======== EXERCISE MATERIALS

-- ==== Sys2Proof/Machine/Core.lean ====
section
/-! DEFINITION. The machine handed to the host. -/

def Sys2Proof.core : Host.Core :=
  { State := Sys2Proof.Machine.State, Fault := Sys2Proof.Machine.Fault, Refusal := Sys2Proof.Machine.Refusal,
    step := Sys2Proof.Machine.step, reset := Sys2Proof.Machine.State.reset }
end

================

§ WHAT NEEDS TO BE DONE
Your task is to write out, exactly, the line that holds "the host. -/" and every line after it until the records end.

§ SOLUTION TO THIS PROBLEM
/-! DEFINITION. The machine handed to the host. -/

def Sys2Proof.core : Host.Core :=
  { State := Sys2Proof.Machine.State, Fault := Sys2Proof.Machine.Fault, Refusal := Sys2Proof.Machine.Refusal,
    step := Sys2Proof.Machine.step, reset := Sys2Proof.Machine.State.reset }
end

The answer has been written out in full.